*Exercise brief*.
Your task is to copy every line of the records below that contains "subst".

*Recorded data*.
•••

-- ==== Sys2Proof/Laws/Memory.lean ====
section
/-! SUPPORT. The laws of host memory: a read after a write, and the canonical form every operation keeps. -/

namespace Sys2Proof.Machine

@[simp] theorem Memory.read_nil (a : Nat) : Memory.read [] a = 0#8 := rfl

theorem Memory.read_cons (k a : Nat) (v : Byte) (m : Memory) :
    Memory.read ((k, v) :: m) a = if k = a then v else Memory.read m a := rfl

/-- Below every listed address a byte reads as unlisted. -/
theorem Memory.read_below {lo : Nat} {m : Memory} (h : Memory.wfFrom lo m = true) {a : Nat} (ha : a < lo) :
    Memory.read m a = Memory.unlisted a := by
  induction m generalizing lo with
  | nil => rfl
  | cons c m ih =>
    obtain ⟨k, v⟩ := c
    simp only [Memory.wfFrom, Bool.and_eq_true, decide_eq_true_eq] at h
    rw [Memory.read_cons, if_neg (by omega)]
    exact ih h.2 (by omega)

theorem Memory.wfFrom_mono {lo lo' : Nat} {m : Memory} (h : Memory.wfFrom lo m = true) (hl : lo' ≤ lo) :
    Memory.wfFrom lo' m = true := by
  cases m with
  | nil => rfl
  | cons c m =>
    obtain ⟨k, v⟩ := c
    simp only [Memory.wfFrom, Bool.and_eq_true, decide_eq_true_eq] at h ⊢
    exact ⟨⟨by omega, h.1.2⟩, h.2⟩

theorem Memory.erase_wfFrom {lo : Nat} {m : Memory} (h : Memory.wfFrom lo m = true) (a : Nat) :
    Memory.wfFrom lo (Memory.erase m a) = true := by
  induction m generalizing lo with
  | nil => rfl
  | cons c m ih =>
    obtain ⟨k, v⟩ := c
    simp only [Memory.wfFrom, Bool.and_eq_true, decide_eq_true_eq] at h
    by_cases hk : k = a
    · simp only [Memory.erase, hk, if_true]
      exact Memory.wfFrom_mono h.2 (by omega)
    · simp only [Memory.erase, hk, if_false, Memory.wfFrom, Bool.and_eq_true, decide_eq_true_eq]
      exact ⟨h.1, ih h.2⟩

theorem Memory.insert_wfFrom {lo : Nat} {m : Memory} (h : Memory.wfFrom lo m = true) {a : Nat} {v : Byte}
    (ha : lo ≤ a) (hv : v ≠ Memory.unlisted a) : Memory.wfFrom lo (Memory.insert m a v) = true := by
  induction m generalizing lo with
  | nil => simp [Memory.insert, Memory.wfFrom, ha, hv]
  | cons c m ih =>
    obtain ⟨k, u⟩ := c
    simp only [Memory.wfFrom, Bool.and_eq_true, decide_eq_true_eq] at h
    obtain ⟨⟨h1, h2⟩, h3⟩ := h
    simp only [Memory.insert]
    split
    · simp only [Memory.wfFrom, Bool.and_eq_true, decide_eq_true_eq]
      exact ⟨⟨ha, by simpa using hv⟩, ⟨by omega, h2⟩, h3⟩
    · split
      · next _ hk =>
        subst hk
        simp only [Memory.wfFrom, Bool.and_eq_true, decide_eq_true_eq]
        exact ⟨⟨ha, by simpa using hv⟩, h3⟩
      · simp only [Memory.wfFrom, Bool.and_eq_true, decide_eq_true_eq]
        exact ⟨⟨h1, h2⟩, ih h3 (by omega)⟩

/-- A byte write keeps the canonical form. -/
theorem Memory.write_wf {m : Memory} (h : Memory.wf m = true) (a : Nat) (v : Byte) :
    Memory.wf (Memory.write m a v) = true := by
  unfold Memory.write
  split
  · exact Memory.erase_wfFrom h a
  · next hv => exact Memory.insert_wfFrom h (Nat.zero_le a) hv

/-- A write of several bytes keeps the canonical form. -/
theorem Memory.writeBytes_wf {m : Memory} (h : Memory.wf m = true) (a : Nat) (vs : List Byte) :
    Memory.wf (Memory.writeBytes m a vs) = true := by
  induction vs generalizing m a with
  | nil => exact h
  | cons v vs ih => exact ih (Memory.write_wf h a v) (a + 1)

theorem Memory.read_erase_other (m : Memory) {a b : Nat} (h : a ≠ b) :
    Memory.read (Memory.erase m a) b = Memory.read m b := by
  induction m with
  | nil => rfl
  | cons c m ih =>
    obtain ⟨k, v⟩ := c
    by_cases hk : k = a
    · simp [Memory.erase, Memory.read_cons, hk, h]
    · simp [Memory.erase, Memory.read_cons, hk, ih]

theorem Memory.read_insert_other (m : Memory) {a b : Nat} (v : Byte) (h : a ≠ b) :
    Memory.read (Memory.insert m a v) b = Memory.read m b := by
  induction m with
  | nil => simp [Memory.insert, Memory.read_cons, h]
  | cons c m ih =>
    obtain ⟨k, u⟩ := c
    simp only [Memory.insert]
    split
    · simp [Memory.read_cons, h]
    · split
      · next _ hk => subst hk; simp [Memory.read_cons, h]
      · simp [Memory.read_cons, ih]

/-- A byte write leaves every other byte alone. -/
theorem Memory.read_write_other (m : Memory) {a b : Nat} (v : Byte) (h : a ≠ b) :
    Memory.read (Memory.write m a v) b = Memory.read m b := by
  unfold Memory.write
  split
  · exact Memory.read_erase_other m h
  · exact Memory.read_insert_other m v h

theorem Memory.read_erase_same {lo : Nat} {m : Memory} (h : Memory.wfFrom lo m = true) (a : Nat) :
    Memory.read (Memory.erase m a) a = Memory.unlisted a := by
  induction m generalizing lo with
  | nil => rfl
  | cons c m ih =>
    obtain ⟨k, v⟩ := c
    simp only [Memory.wfFrom, Bool.and_eq_true, decide_eq_true_eq] at h
    by_cases hk : k = a
    · subst hk
      simpa [Memory.erase] using Memory.read_below h.2 (Nat.lt_succ_self k)
    · simpa [Memory.erase, hk, Memory.read_cons] using ih h.2

theorem Memory.read_insert_same (m : Memory) (a : Nat) (v : Byte) :
    Memory.read (Memory.insert m a v) a = v := by
  induction m with
  | nil => simp [Memory.insert, Memory.read_cons]
  | cons c m ih =>
    obtain ⟨k, u⟩ := c
    simp only [Memory.insert]
    split
    · simp [Memory.read_cons]
    · split
      · simp [Memory.read_cons]
      · next _ hk => simp [Memory.read_cons, Ne.symm hk, ih]

/-- A byte read after its write gives the value written. -/
theorem Memory.read_write_same {m : Memory} (h : Memory.wf m = true) (a : Nat) (v : Byte) :
    Memory.read (Memory.write m a v) a = v := by
  unfold Memory.write
  split
  · next hv => rw [hv]; exact Memory.read_erase_same h a
  · exact Memory.read_insert_same m a v

/-- A write of several bytes leaves every byte outside its range alone. -/
theorem Memory.read_writeBytes_outside (m : Memory) (a : Nat) (vs : List Byte) {b : Nat}
    (h : b < a ∨ a + vs.length ≤ b) : Memory.read (Memory.writeBytes m a vs) b = Memory.read m b := by
  induction vs generalizing m a with
  | nil => rfl
  | cons v vs ih =>
    simp only [List.length_cons] at h
    rw [Memory.writeBytes, ih _ _ (by omega), Memory.read_write_other _ _ (by omega)]

/-- A byte read after a write of several bytes that covers it. -/
theorem Memory.read_writeBytes_inside {m : Memory} (h : Memory.wf m = true) (a : Nat) (vs : List Byte)
    {j : Nat} (hj : j < vs.length) :
    Memory.read (Memory.writeBytes m a vs) (a + j) = vs[j] := by
  induction vs generalizing m a j with
  | nil => simp at hj
  | cons v vs ih =>
    rw [Memory.writeBytes]
    cases j with
    | zero =>
      rw [Memory.read_writeBytes_outside _ _ _ (Or.inl (by omega))]
      simpa using Memory.read_write_same h a v
    | succ j =>
      have := ih (Memory.write_wf h a v) (a + 1) (j := j) (by simpa using hj)
      simpa [Nat.add_assoc, Nat.add_comm 1 j] using this

@[simp] theorem Memory.readBytes_length (m : Memory) (a n : Nat) : (Memory.readBytes m a n).length = n := by
  induction n generalizing a with
  | zero => rfl
  | succ n ih => simp [Memory.readBytes, ih]

theorem Memory.readBytes_get (m : Memory) (a n : Nat) {j : Nat} (hj : j < (Memory.readBytes m a n).length) :
    (Memory.readBytes m a n)[j] = Memory.read m (a + j) := by
  induction n generalizing a j with
  | zero => simp [Memory.readBytes] at hj
  | succ n ih =>
    cases j with
    | zero => simp [Memory.readBytes]
    | succ j =>
      have := ih (a + 1) (j := j) (by simpa [Memory.readBytes] using hj)
      simpa [Memory.readBytes, Nat.add_assoc, Nat.add_comm 1 j] using this

theorem Memory.erase_below {n : Nat} {m : Memory} (h : Memory.below n m) (a : Nat) :
    Memory.below n (Memory.erase m a) := by
  induction m with
  | nil => exact h
  | cons c m ih =>
    obtain ⟨k, v⟩ := c
    have hm : Memory.below n m := fun c hc => h c (List.mem_cons_of_mem _ hc)
    by_cases hk : k = a
    · simpa [Memory.erase, hk] using hm
    · intro c hc
      simp only [Memory.erase, hk, if_false, List.mem_cons] at hc
      rcases hc with rfl | hc
      · exact h _ (by simp)
      · exact ih hm c hc

theorem Memory.insert_below {n : Nat} {m : Memory} (h : Memory.below n m) {a : Nat} (v : Byte) (ha : a < n) :
    Memory.below n (Memory.insert m a v) := by
  induction m with
  | nil => intro c hc; simp only [Memory.insert, List.mem_singleton] at hc; subst hc; exact ha
  | cons c m ih =>
    obtain ⟨k, u⟩ := c
    have hm : Memory.below n m := fun c hc => h c (List.mem_cons_of_mem _ hc)
    have hk : k < n := h (k, u) (by simp)
    simp only [Memory.insert]
    split
    · intro c hc
      simp only [List.mem_cons] at hc
      rcases hc with rfl | rfl | hc
      · exact ha
      · exact hk
      · exact hm c hc
    · split
      · intro c hc
        simp only [List.mem_cons] at hc
        rcases hc with rfl | hc
        · exact ha
        · exact hm c hc
      · intro c hc
        simp only [List.mem_cons] at hc
        rcases hc with rfl | hc
        · exact hk
        · exact ih hm c hc

/-- A byte write below a bound lists nothing at or above it. -/
theorem Memory.write_below {n : Nat} {m : Memory} (h : Memory.below n m) {a : Nat} (v : Byte) (ha : a < n) :
    Memory.below n (Memory.write m a v) := by
  unfold Memory.write
  split
  · exact Memory.erase_below h a
  · exact Memory.insert_below h v ha

theorem Memory.writeBytes_below {n : Nat} {m : Memory} (h : Memory.below n m) {a : Nat} (vs : List Byte)
    (ha : vs = [] ∨ a + vs.length ≤ n) : Memory.below n (Memory.writeBytes m a vs) := by
  induction vs generalizing m a with
  | nil => exact h
  | cons v vs ih =>
    simp only [List.length_cons, reduceCtorEq, false_or] at ha
    exact ih (Memory.write_below h v (by omega)) (Or.inr (by omega))

end Sys2Proof.Machine
end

•••

*Task output*.
        subst hk
      · next _ hk => subst hk; simp [Memory.read_cons, h]
    · subst hk
  | nil => intro c hc; simp only [Memory.insert, List.mem_singleton] at hc; subst hc; exact ha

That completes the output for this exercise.